Le portage, le gonflage sont un plaisir.
Nous n’avons pas pu le tester en vol sans vent, ni en vrai thermique d’été. Quelques détails peuvent être améliorés.

Essai de Pascal (paramotoriste)

Remarques de Pascal à propos de l’atterrissage

Pascal est un photographe aérien qui vole en paramoteur. Ne recherchant pas la vitesse, il a été tout de suite par l’Hybrid Tandem pour ses facilités. Il lui reprochait toutefois son atterrissage parfois violent sans vent (difficile d’avoir un arrondi).

En fouinant dans les forums de paramotoristes, il a trouvé des conseils pour atterrir avec douceur. Du coup, il est désormais convaincu à 100% par l’Hybrid Tandem.

Cela correspond à l’arrondi qu’on nous enseigne en stage d’initiation, gestuelle que nous devons faire lors de la dernière phase de l’atterrisage, une action qui a encore plus d’importance lorsqu’il n’y a pas de vent. Attention à ne pas faire cette technique trop tôt (risque de décrochage si on ne relève pas les mains aussitôt pour redonner de la vitesse à la voile au cas où).

On arrive bras hauts, et à 1 m du sol, on enfonce les freins rapidement à fond. Au lieu de transformer en vitesse horizontale, ça a pour effet de dissiper la vitesse verticale, et quand on arrive au sol, si c’est bien calculé en hauteur, on arrive pieds joints sans vitesse horizontale ni vitesse verticale.
Ça fait un posé très doux, mais tellement différent que ce que j’avais l’habitude de faire qu’il faut réapprendre le geste.
Si on n’y va pas assez fort dans le mouvement, il reste de la vitesse verticale et ça tape ! Valable sans vent, à moduler s’il y a un peu de vent.

Quand on a l’habitude d’une aile qui flare bien, on hésite à faire ça ! L’intérêt c’est qu’on arrive totalement à l’arrêt, et comme 9 fois sur 10 le passager il se laisse tomber au sol, là on s’en fout un peu !

Conclusion

Avant de conclure, je vous invite à lire le test de Cross Country publié en novembre 2020 qui rejoint les propos des testeurs, notamment sur sa facilité au gonflage et au décollage (sans vent, la voile gonfle et se maintient en marchant – voir vidéo), sur sa maniabilité en vol et son atterrissage plutôt facile pour une voile non “standard”. Compte tenu de son poids et de son encombrement, le magazine anglais la préconise pour le biplace en vol rando.

Les témoignages dévoilés dans mon article révèle que le Tandem Hybrid peut s’avérer très pratique pour les professionnels qui assurent des biplaces sur des décos sans vent (ou léger vent de cul) avec des passagers peu mobiles ou chaussés de ski.

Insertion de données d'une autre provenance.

/-- Applies the record after the last one applied, while it is there: up to `n` of them. -/
def drain : Nat → State → State
  | 0, s => s
  | n + 1, s =>
    match s.pair.recs.find? (fun r => r.1 == s.pair.applied + 1) with
    | none => s
    | some (k, t, r) =>
      let s := advance t s
      let go := match s.pair.st with
        | .standby => applyInStep r s
        | .standbySync => applyInSync r s
        | _ => (false, s)
      match go with
      | (false, s) => s
      | (true, s) =>
        drain n (bump cPair 0 0 { s with pair := { s.pair with
          applied := k, recs := s.pair.recs.filter (fun r => r.1 != k) } })

def drainAll (s : State) : State := drain s.pair.recs.length s

/-- The number of the record that carries a block map. -/
def mapAt : Nat → List (Nat × OrderRec) → Option Nat
  | _, [] => none
  | k, (_, .blockMap _) :: _ => some k
  | k, _ :: r => mapAt (k + 1) r

/-- ORDER: records from number `first` on, each with the pool time of its decision; the packet's bytes have no layout in
the manual. The standby applies them in order and acknowledges what is in step. In STANDBY_SYNC the stream begins at
the record that carries the block map. -/
def execOrder (n : Fin 64) (p : Packet) (first : Nat) (recs : List (Nat × OrderRec)) (s : State) : Ans :=
  .next (live s (terminate n.val p (fun _ s =>
    if p.typ.toNat ≠ 0x50 || !(follows s) then s
    else
      let s := match s.pair.st, mapAt first recs with
        | .standbySync, some k => { s with pair := { s.pair with applied := k - 1, recs := s.pair.recs.filter (fun r => decide (k ≤ r.1)) } }
        | _, _ => s
      let new := ((List.range recs.length).map (fun i => (first + i, recs.getD i (0, .empty)))).filter
        (fun r => decide (s.pair.applied < r.1) && !(s.pair.recs.any (fun x => x.1 == r.1)))
      sendMark (drainAll { s with pair := { s.pair with recs := s.pair.recs ++ new, lastRecv := s.time } })) s))

/-- EMPTY_ORDER_RECORD_TIMER: with nothing sent for 10 µs the active sends an empty record. -/
def execEmptyOrderRecordTimer (now : Nat) (s : State) : Ans :=
  let s1 := advance now s
  .next (live s (if s1.pair.lastSent + 10000 ≤ s1.time then orderRec .empty s1 else s1))

/-- INPUTFETCH: the active answers with the input it has named. -/
def execInputfetch (n : Fin 64) (p : Packet) (s : State) : Ans :=
  .next (live s (terminate n.val p (fun _ s =>
    if p.typ.toNat ≠ 0x53 ∨ s.pair.st ≠ .active then s
    else
      let a := p.arg0.toNat
      match s.pair.kept.find? (fun k => isInput (field a 24 16) (field a 40 3) (field a 0 24) k.2) with
      | none => s
      | some k => sendPair 0x54 4 a 0 1 (headerBytes k.2 ++ k.2.payload) s) s))

/-- INPUTDATA: the packet `inp` that was requested; it counts as having come by port `via`. -/
def execInputdata (n : Fin 64) (p : Packet) (inp : Packet) (via : Fin 64) (s : State) : Ans :=
  .next (live s (terminate n.val p (fun _ s =>
    if p.typ.toNat ≠ 0x54 || !(follows s) then s else sendMark (drainAll (holdInput via.val inp s))) s))

/-! Digests (R428 to R430). -/

/-- The device's own error log shows one of these lines uncorrectable. -/
def ownBad (s : State) (ls : List Nat) : Bool :=
  s.mem.errLog.any (fun c => match c.2 with | some e => e.kind == 1 && ls.contains (e.ppa / 64) | none => false)

/-- The standby is told to enter SUSPECT, and no longer verifies. -/
def makeSuspect (s : State) : State := setFollower 3 (orderRec .suspect s)

/-- The partner's digest of a unit of this active. -/
def compareUnit (d own : DigestUnit) (ls : List Nat) (peerBad : Bool) (s : State) : State :=
  let s := { s with pair := { s.pair with
    units := s.pair.units.erase own, digestLagNs := min 0xFFFF (s.time - own.time) } }
  if d.crc = own.crc then deliverVerified (bump cPair 0 1 s)
  else
    let s := { s with pair := { s.pair with failed := s.pair.failed ++ [(own.q, own.unit)] } }
    match ownBad s ls, peerBad with
    | false, true =>
      let fix (l : Nat) (s : State) : State :=
        match readLine l (internalSrc 4) s with
        | (.data b, s) => sendPair 0x57 4 (64 * l) 0 1 b s
        | (.bad, s) => s
      deliverVerified (bump cPair 0 2 (forEach ls fix s))
    | true, false => deliverVerified (bump cPair 0 2 s)
    | _, _ => makeSuspect (alert .pairMismatch [own.q, own.unit] (bump cPair 0 3 s))

/-- DIGEST: quadrant, unit and CRC-64 are in the payload (DESIGN CHOICE). For a unit that differs, `lines` are the lines it
covers and `peerBad` tells that the standby's error log shows one of them. A digest of a unit still open is kept. -/
def execDigest (n : Fin 64) (p : Packet) (lines : List Nat) (peerBad : Bool) (s : State) : Ans :=
  .next (live s (terminate n.val p (fun _ s =>
    if p.typ.toNat ≠ 0x52 ∨ s.pair.st ≠ .active ∨ s.pair.follower ≠ 2 then s
    else
      let d : DigestUnit := { q := leAt p.payload 0 8, unit := leAt p.payload 8 8, crc := leAt p.payload 16 8, time := s.time }
      match s.pair.units.find? (fun u => u.q == d.q && u.unit == d.unit) with
      | some own => compareUnit d own lines peerBad s
      | none =>
        if tget 0 s.pair.nextUnit d.q ≤ d.unit then { s with pair := { s.pair with early := s.pair.early ++ [d] } } else s) s))

/-- Digests that came before their unit had closed are compared once it has. -/
def settleEarly (s : State) : State :=
  forEach s.pair.early (fun d s =>
    match s.pair.units.find? (fun u => u.q == d.q && u.unit == d.unit) with
    | some own => compareUnit d own [] false { s with pair := { s.pair with early := s.pair.early.erase d } }
    | none => s) s

/-- DIGEST_LATE: a unit has waited more than 100 µs for its digest. -/
def execDigestLate (now : Nat) (s : State) : Ans :=
  let s1 := settleEarly (advance now s)
  .next (live s (
    if s1.pair.st = .active ∧ s1.pair.follower = 2 ∧ s1.pair.units.any (fun u => decide (u.time + 100000 < s1.time)) then
      makeSuspect s1
    else s1))

/-- LINEREPAIR: a line from the partner replaces the device's uncorrectable one (R430). -/
def execLinerepair (n : Fin 64) (p : Packet) (s : State) : Ans :=
  .next (live s (terminate n.val p (fun _ s =>
    let l := p.arg0.toNat / 64
    let lim := if isLight s (64 * l) then 1 else 3
    if p.typ.toNat = 0x57 && decide (p.payload.length = 64) && decide (l < gradeBlocks s.grade * 4194304) &&
        (tget false s.mem.poison l || decide (lim < tget 0 s.mem.lineErr l)) then storeLine l p.payload s else s) s))
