-- ==== Sys2Proof/Machine/Dispatch.lean ====
section
/-! DEFINITION. One arm per command: the dispatch of a command to its meaning. -/

namespace Sys2Proof.Machine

Quant aux paramotoristes qui recherchent la facilité du vol avec un passager, l’essayer c’est l’adopter !

Quant aux bruits de vibration mentionnés par quelques pilotes, le designer APCO m’a apporté l’information suivante : “sur tous les single skins, il y a des zones de l’aile qui ne sont momentanément pas chargées, du coup, un flottement peut apparaître et cela produit le bruit mentionné. c’est un effet parasite normal sur les voiles mono-peau qui est amplifié par le fait qu’il s’agit d’un tandem.